__WORK TASK__:
Go through the records line by line from the top and repeat each one exactly, ending with the line that contains "device is armed".

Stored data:
::::::::::

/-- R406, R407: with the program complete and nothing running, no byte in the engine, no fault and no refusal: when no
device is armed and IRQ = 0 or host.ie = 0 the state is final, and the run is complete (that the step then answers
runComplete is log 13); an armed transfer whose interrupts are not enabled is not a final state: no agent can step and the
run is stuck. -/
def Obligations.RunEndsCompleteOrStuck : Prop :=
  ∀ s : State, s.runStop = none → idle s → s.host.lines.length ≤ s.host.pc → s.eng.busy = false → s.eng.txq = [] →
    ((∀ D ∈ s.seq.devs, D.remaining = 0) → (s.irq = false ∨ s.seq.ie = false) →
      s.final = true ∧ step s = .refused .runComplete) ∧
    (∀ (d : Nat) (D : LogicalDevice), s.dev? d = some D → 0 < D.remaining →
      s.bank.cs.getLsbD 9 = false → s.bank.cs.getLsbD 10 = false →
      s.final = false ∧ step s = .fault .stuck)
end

::::::::::

__YOUR SOLUTION__:
/-- R406, R407: with the program complete and nothing running, no byte in the engine, no fault and no refusal: when no
device is armed and IRQ = 0 or host.ie = 0 the state is final, and the run is complete (that the step then answers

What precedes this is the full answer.